## [Exercise directions]
Within the listing below, please copy exactly the lines between the line holding "(∀ d : Amendment, d.breakdown.length" and the line holding "(∀ p type body c, readMessage", inclusive.

## [Data for processing]
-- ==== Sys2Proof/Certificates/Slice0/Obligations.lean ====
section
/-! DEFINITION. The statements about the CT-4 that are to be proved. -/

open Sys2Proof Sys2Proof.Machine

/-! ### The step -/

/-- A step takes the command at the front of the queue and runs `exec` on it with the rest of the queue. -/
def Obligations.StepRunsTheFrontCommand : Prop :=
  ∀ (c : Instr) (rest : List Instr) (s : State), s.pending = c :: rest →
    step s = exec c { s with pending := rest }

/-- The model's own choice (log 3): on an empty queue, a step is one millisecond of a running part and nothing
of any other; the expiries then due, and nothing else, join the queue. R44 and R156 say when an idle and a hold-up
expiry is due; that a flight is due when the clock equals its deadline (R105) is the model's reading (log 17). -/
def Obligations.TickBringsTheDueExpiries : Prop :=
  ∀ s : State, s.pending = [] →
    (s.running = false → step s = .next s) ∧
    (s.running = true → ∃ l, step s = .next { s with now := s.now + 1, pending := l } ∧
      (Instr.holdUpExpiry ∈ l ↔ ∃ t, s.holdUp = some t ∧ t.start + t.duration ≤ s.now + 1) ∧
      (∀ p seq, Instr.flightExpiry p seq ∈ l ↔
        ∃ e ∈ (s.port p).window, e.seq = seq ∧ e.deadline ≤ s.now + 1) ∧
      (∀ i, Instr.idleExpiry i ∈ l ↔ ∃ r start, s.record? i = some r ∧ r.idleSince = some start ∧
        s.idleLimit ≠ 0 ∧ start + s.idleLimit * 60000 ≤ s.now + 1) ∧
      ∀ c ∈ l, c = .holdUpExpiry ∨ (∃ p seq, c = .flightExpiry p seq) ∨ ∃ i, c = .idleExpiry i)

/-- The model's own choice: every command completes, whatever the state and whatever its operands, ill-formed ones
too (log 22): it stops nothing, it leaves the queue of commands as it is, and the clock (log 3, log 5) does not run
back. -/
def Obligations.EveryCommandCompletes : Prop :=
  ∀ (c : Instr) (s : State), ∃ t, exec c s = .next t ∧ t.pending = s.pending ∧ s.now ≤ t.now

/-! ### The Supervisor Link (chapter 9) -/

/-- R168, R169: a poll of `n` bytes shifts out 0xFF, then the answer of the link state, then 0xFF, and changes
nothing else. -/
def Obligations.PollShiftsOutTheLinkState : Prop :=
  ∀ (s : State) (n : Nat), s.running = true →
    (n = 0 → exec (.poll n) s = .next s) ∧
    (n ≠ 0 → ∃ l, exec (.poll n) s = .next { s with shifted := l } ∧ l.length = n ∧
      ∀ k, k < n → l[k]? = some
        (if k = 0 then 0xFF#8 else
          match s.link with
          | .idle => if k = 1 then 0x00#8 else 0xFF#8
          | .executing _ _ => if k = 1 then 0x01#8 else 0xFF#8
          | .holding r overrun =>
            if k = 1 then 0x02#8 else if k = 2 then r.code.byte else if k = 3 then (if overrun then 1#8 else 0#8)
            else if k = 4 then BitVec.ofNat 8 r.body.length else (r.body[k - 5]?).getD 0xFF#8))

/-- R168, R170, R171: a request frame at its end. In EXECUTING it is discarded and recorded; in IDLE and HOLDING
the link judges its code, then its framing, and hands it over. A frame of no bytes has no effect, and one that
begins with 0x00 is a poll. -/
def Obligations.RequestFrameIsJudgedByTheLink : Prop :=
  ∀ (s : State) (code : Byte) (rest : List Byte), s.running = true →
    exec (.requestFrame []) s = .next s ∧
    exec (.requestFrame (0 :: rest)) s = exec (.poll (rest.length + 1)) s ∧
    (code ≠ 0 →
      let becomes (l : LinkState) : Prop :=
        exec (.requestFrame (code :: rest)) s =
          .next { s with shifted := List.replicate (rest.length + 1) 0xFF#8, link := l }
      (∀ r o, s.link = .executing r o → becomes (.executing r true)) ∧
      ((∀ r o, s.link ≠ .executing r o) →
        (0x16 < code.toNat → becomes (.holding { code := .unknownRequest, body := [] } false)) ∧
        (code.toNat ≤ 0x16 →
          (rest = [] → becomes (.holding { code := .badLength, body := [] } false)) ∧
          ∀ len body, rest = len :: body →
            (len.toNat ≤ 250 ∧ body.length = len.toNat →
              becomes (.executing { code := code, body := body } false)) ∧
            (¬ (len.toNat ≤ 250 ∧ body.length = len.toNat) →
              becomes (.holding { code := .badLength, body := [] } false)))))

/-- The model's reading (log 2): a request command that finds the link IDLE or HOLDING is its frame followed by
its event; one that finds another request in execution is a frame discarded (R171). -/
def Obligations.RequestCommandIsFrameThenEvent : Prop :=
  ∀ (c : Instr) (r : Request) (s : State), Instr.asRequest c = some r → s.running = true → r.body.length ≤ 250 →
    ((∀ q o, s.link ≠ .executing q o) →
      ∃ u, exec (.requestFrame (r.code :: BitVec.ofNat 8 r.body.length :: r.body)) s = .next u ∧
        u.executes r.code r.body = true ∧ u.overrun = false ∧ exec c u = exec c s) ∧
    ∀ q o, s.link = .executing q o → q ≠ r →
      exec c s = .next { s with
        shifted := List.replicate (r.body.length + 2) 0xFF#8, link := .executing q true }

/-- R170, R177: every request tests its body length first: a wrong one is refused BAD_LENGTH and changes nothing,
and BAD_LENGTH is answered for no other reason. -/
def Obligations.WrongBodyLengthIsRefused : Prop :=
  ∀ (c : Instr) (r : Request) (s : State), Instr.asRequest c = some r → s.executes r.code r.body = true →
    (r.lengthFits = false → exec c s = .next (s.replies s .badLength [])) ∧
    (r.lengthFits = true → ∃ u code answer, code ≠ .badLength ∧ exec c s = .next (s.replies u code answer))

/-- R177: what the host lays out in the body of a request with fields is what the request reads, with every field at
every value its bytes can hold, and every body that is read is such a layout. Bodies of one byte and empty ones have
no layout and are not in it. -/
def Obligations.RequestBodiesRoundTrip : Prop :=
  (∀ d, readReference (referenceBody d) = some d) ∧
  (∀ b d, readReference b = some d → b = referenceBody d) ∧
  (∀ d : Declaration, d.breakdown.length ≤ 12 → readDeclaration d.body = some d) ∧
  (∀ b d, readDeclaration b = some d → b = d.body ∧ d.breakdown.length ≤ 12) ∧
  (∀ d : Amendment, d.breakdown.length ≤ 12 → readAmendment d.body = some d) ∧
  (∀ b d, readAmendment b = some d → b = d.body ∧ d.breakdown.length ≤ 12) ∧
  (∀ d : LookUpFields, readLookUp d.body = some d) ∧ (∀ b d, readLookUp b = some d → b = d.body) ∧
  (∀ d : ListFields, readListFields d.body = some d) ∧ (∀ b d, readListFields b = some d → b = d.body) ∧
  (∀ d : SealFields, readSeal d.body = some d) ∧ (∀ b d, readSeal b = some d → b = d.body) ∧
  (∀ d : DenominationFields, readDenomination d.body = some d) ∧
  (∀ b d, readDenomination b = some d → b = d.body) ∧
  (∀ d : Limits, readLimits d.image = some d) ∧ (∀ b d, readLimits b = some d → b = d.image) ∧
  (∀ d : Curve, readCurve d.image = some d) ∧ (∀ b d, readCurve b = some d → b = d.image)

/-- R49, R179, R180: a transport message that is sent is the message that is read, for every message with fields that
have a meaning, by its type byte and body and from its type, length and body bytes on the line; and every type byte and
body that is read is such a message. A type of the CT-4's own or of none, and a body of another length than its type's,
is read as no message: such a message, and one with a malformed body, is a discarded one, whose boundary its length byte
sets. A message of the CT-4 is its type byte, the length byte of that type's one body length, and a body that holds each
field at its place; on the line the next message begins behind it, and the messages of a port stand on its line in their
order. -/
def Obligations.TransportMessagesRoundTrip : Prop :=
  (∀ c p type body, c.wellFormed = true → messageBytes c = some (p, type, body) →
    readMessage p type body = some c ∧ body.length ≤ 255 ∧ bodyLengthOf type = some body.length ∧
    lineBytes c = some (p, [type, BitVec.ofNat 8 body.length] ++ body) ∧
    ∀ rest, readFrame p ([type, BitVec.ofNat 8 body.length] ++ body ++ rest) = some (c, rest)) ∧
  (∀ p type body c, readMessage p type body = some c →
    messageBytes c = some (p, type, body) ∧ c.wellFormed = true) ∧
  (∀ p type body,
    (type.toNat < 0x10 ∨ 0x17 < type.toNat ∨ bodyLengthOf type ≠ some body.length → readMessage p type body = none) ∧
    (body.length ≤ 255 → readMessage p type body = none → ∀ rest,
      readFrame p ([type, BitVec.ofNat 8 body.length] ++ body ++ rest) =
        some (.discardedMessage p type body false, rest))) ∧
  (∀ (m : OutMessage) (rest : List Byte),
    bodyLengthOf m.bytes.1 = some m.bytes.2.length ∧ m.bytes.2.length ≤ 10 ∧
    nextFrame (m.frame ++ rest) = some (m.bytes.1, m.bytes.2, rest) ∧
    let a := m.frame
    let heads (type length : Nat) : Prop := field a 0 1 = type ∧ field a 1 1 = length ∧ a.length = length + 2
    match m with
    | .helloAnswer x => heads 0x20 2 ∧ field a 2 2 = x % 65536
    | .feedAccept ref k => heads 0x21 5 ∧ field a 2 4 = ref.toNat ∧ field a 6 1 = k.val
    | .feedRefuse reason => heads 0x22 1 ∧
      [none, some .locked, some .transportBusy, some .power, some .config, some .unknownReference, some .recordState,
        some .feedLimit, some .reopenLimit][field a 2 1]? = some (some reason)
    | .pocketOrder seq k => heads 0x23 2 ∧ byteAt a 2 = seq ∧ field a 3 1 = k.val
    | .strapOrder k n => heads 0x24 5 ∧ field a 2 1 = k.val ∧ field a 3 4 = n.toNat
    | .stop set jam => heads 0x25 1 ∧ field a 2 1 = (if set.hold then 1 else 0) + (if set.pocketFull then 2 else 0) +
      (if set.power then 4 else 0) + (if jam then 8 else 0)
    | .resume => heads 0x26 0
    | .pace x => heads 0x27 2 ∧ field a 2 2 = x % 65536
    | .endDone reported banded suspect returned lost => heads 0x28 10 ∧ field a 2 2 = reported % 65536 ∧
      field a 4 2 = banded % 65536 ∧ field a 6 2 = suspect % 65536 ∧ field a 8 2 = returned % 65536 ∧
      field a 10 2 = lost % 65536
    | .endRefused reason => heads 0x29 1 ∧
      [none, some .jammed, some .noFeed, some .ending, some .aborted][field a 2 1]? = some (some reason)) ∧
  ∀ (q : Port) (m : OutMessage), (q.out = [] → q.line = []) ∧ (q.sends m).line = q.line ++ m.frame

## [Result]
  (∀ d : Amendment, d.breakdown.length ≤ 12 → readAmendment d.body = some d) ∧
  (∀ b d, readAmendment b = some d → b = d.body ∧ d.breakdown.length ≤ 12) ∧
  (∀ d : LookUpFields, readLookUp d.body = some d) ∧ (∀ b d, readLookUp b = some d → b = d.body) ∧
  (∀ d : ListFields, readListFields d.body = some d) ∧ (∀ b d, readListFields b = some d → b = d.body) ∧
  (∀ d : SealFields, readSeal d.body = some d) ∧ (∀ b d, readSeal b = some d → b = d.body) ∧
  (∀ d : DenominationFields, readDenomination d.body = some d) ∧
  (∀ b d, readDenomination b = some d → b = d.body) ∧
  (∀ d : Limits, readLimits d.image = some d) ∧ (∀ b d, readLimits b = some d → b = d.image) ∧
  (∀ d : Curve, readCurve d.image = some d) ∧ (∀ b d, readCurve b = some d → b = d.image)

/-- R49, R179, R180: a transport message that is sent is the message that is read, for every message with fields that
have a meaning, by its type byte and body and from its type, length and body bytes on the line; and every type byte and
body that is read is such a message. A type of the CT-4's own or of none, and a body of another length than its type's,
is read as no message: such a message, and one with a malformed body, is a discarded one, whose boundary its length byte
sets. A message of the CT-4 is its type byte, the length byte of that type's one body length, and a body that holds each
field at its place; on the line the next message begins behind it, and the messages of a port stand on its line in their
order. -/
def Obligations.TransportMessagesRoundTrip : Prop :=
  (∀ c p type body, c.wellFormed = true → messageBytes c = some (p, type, body) →
    readMessage p type body = some c ∧ body.length ≤ 255 ∧ bodyLengthOf type = some body.length ∧
    lineBytes c = some (p, [type, BitVec.ofNat 8 body.length] ++ body) ∧
    ∀ rest, readFrame p ([type, BitVec.ofNat 8 body.length] ++ body ++ rest) = some (c, rest)) ∧
  (∀ p type body c, readMessage p type body = some c →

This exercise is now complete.